REQUIREMENT: Within the records below, how many lines contain "reset"? The answer is that number alone.

SOURCE MATERIAL:
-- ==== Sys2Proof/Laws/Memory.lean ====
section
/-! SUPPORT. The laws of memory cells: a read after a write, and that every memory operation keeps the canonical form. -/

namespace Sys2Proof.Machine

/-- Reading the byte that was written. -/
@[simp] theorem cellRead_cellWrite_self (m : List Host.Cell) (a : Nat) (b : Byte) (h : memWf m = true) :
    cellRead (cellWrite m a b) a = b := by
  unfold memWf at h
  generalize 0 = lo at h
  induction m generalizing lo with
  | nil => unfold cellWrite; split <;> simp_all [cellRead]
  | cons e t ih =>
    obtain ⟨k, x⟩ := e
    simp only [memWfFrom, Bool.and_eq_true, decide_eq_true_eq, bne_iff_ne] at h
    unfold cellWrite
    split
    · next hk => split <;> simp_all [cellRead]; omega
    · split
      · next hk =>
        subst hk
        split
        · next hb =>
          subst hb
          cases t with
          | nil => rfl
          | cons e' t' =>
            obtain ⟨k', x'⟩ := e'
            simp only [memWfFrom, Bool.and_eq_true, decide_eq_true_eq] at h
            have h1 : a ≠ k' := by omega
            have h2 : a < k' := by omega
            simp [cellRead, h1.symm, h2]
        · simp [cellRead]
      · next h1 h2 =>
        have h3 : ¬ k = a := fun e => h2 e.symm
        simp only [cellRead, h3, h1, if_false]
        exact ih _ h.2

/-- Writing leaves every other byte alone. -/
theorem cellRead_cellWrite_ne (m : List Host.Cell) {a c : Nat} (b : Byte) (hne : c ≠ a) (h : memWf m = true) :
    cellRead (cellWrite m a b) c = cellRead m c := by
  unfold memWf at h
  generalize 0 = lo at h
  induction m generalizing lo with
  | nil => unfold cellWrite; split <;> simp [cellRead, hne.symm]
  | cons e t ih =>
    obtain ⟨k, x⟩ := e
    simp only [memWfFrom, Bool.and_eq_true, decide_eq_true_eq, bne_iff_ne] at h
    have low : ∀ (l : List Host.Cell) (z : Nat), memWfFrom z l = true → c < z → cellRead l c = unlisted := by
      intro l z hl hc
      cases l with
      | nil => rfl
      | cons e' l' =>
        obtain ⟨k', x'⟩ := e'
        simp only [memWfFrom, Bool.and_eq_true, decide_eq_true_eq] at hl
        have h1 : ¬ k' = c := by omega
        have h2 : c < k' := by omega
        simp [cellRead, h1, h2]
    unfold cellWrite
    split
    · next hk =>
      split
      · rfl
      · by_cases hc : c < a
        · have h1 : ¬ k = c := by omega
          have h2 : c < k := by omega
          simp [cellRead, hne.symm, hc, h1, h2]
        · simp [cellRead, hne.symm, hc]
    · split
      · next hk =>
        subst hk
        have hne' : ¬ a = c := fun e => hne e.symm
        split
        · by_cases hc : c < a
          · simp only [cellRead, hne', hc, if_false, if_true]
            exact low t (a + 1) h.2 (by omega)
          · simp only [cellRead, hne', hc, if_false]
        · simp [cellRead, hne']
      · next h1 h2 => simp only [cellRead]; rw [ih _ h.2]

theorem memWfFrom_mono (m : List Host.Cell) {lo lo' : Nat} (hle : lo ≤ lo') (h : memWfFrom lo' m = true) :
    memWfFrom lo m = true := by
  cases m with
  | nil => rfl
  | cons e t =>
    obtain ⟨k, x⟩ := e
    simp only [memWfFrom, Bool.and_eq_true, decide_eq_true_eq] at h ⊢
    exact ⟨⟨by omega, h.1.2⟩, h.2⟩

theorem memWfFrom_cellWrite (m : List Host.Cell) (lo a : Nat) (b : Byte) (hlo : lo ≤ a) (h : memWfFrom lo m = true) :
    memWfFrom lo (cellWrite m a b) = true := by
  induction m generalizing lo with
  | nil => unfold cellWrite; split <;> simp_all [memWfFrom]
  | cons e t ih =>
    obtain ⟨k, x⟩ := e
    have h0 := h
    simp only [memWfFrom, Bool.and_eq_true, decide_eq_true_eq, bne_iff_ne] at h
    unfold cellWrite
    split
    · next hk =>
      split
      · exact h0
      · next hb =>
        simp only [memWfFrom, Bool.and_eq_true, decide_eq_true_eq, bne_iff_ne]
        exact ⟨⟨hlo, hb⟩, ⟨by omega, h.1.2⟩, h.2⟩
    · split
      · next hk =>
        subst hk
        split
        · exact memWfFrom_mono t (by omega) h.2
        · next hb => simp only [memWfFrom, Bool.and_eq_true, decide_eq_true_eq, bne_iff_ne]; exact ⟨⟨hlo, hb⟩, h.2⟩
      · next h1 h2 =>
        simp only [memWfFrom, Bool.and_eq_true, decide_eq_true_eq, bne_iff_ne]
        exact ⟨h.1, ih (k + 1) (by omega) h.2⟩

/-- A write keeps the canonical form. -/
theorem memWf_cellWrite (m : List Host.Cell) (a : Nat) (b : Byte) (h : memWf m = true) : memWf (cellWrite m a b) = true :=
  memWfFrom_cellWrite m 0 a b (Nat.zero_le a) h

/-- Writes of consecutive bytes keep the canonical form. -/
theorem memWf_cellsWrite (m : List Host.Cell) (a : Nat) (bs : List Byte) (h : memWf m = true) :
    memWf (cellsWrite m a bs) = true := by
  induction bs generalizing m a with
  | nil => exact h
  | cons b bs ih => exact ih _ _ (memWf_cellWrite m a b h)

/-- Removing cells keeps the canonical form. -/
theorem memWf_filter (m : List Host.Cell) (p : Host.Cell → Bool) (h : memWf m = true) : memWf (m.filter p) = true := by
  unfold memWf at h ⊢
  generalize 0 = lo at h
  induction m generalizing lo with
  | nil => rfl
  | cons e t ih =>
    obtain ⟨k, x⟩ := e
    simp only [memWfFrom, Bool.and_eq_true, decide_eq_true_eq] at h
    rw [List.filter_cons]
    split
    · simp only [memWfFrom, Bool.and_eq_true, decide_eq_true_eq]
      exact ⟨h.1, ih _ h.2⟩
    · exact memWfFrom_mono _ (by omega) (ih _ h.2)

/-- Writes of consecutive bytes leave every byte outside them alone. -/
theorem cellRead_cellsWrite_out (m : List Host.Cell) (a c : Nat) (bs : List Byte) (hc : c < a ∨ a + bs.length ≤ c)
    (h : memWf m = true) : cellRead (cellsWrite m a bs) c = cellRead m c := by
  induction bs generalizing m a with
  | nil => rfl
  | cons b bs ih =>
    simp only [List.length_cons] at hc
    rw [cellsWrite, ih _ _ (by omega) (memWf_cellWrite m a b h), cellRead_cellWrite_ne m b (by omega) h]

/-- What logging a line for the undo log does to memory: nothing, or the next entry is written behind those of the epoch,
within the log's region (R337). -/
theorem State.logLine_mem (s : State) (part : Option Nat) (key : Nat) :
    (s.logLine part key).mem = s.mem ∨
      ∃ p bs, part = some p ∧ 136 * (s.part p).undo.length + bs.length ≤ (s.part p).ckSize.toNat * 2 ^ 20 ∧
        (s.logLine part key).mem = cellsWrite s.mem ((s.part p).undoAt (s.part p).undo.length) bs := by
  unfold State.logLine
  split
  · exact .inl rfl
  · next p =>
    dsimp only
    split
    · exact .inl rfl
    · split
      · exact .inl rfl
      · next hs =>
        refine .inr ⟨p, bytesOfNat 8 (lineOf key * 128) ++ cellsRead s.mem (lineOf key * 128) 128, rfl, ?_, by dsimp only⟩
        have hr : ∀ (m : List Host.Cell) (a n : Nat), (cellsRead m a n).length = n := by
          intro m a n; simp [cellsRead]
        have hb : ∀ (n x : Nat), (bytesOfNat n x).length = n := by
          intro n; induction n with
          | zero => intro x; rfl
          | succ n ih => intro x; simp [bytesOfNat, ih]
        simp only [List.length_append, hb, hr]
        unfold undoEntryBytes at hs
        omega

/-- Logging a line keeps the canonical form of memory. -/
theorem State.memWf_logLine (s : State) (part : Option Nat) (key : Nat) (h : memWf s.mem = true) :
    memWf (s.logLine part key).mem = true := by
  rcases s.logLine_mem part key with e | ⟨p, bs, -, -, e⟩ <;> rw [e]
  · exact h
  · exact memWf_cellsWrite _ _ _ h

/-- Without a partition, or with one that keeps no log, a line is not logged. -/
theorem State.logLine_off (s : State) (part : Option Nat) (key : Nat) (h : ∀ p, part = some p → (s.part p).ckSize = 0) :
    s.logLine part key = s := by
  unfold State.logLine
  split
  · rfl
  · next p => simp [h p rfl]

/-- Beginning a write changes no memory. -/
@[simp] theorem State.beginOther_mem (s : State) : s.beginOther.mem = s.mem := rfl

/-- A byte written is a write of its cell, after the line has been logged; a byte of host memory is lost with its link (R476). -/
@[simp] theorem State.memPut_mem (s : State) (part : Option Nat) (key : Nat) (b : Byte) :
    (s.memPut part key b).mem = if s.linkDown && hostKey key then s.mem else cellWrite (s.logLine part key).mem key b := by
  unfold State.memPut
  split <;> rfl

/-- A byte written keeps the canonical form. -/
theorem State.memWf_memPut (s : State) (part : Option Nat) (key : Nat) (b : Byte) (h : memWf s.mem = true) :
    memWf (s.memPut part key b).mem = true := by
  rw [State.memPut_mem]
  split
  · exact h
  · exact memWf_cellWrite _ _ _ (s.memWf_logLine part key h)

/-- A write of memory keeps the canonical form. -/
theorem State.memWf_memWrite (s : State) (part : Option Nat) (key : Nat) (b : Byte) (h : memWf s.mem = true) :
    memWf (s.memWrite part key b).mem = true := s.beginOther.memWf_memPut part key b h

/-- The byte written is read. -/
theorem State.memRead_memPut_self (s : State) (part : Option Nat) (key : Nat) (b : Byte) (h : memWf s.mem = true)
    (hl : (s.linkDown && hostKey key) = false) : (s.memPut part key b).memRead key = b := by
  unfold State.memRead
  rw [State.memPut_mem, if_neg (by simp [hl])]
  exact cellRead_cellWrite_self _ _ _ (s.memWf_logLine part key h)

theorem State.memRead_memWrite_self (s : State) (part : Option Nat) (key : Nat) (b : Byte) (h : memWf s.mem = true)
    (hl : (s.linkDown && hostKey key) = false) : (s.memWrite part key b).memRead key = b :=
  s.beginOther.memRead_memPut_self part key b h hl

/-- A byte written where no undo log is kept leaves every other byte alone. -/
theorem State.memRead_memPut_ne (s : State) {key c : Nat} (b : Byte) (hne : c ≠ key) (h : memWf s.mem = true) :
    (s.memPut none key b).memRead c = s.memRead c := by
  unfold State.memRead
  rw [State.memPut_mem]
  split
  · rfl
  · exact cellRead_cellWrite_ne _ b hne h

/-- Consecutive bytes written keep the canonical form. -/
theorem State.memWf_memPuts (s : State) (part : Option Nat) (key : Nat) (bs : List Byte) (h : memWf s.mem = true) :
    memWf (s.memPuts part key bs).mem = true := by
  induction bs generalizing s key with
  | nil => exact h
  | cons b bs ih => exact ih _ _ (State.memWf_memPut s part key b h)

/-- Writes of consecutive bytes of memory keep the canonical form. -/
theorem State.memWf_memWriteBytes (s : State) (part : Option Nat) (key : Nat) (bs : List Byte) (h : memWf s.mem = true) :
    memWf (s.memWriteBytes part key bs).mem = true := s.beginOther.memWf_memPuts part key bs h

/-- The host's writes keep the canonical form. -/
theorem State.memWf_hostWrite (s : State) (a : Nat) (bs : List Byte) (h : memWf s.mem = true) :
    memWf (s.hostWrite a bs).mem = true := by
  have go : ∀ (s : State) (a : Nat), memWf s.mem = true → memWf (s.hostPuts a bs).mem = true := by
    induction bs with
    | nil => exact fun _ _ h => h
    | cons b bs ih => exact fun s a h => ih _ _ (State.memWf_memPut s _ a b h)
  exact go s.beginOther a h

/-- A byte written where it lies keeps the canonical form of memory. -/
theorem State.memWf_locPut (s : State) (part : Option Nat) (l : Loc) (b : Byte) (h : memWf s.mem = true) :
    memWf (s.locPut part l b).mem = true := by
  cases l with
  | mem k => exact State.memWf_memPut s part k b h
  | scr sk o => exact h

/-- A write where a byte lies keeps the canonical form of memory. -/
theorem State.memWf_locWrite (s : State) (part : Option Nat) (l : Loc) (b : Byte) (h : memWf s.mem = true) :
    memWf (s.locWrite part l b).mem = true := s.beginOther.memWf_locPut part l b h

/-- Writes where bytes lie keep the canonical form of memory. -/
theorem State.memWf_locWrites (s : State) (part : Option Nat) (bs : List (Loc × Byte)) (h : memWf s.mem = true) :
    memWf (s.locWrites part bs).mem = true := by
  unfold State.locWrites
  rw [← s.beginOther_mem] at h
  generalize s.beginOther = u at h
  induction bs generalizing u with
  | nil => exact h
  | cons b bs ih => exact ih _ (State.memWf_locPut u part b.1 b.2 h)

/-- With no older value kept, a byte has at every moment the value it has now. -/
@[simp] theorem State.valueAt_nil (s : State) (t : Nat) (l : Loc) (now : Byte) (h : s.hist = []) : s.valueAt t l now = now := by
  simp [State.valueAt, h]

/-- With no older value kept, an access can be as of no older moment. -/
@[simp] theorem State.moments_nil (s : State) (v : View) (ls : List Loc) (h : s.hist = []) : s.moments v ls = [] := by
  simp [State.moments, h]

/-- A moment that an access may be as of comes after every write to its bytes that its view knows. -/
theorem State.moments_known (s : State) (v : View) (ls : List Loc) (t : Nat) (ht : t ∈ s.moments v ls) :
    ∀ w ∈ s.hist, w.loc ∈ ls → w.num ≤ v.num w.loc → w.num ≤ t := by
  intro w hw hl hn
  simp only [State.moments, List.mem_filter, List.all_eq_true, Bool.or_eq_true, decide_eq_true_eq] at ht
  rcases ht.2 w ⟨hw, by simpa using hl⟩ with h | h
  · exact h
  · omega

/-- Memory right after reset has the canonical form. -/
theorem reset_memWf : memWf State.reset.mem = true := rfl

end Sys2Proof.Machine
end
==
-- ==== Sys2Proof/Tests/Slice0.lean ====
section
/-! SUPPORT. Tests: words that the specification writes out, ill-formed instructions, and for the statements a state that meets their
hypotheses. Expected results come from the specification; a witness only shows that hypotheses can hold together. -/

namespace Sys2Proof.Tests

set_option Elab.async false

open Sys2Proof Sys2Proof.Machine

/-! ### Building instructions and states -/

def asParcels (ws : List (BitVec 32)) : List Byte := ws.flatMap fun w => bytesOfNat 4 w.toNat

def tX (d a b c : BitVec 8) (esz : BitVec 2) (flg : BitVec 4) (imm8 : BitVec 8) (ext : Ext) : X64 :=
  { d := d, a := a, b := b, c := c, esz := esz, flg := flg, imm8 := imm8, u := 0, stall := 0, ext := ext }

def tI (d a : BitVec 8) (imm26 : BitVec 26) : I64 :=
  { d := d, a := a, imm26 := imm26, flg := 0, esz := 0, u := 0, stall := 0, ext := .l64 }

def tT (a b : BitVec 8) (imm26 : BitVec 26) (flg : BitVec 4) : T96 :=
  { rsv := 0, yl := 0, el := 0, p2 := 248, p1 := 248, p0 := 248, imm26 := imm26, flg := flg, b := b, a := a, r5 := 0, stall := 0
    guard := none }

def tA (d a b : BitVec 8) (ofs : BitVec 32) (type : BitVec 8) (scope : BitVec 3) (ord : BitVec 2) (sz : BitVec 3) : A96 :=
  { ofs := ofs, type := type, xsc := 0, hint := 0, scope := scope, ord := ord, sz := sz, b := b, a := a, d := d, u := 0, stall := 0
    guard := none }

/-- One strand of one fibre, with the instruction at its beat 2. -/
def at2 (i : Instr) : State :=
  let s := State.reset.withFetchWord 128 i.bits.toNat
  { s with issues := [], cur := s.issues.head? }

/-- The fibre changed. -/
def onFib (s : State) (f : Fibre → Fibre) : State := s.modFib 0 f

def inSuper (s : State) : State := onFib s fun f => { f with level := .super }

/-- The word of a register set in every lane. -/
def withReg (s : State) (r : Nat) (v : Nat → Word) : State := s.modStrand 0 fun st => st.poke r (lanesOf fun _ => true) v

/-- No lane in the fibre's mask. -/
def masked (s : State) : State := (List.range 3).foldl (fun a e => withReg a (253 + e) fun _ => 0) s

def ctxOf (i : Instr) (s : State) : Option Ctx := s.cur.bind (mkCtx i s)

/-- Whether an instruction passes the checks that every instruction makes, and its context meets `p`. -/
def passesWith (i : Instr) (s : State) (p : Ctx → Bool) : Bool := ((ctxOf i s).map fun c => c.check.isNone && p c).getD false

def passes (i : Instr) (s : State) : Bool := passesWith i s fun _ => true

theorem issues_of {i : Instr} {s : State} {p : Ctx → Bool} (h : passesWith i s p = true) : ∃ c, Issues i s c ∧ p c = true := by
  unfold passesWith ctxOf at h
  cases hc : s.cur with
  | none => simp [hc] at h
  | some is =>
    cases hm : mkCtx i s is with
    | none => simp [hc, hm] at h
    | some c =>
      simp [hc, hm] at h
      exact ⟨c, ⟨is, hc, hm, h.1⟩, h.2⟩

EXERCISE RESULT: 3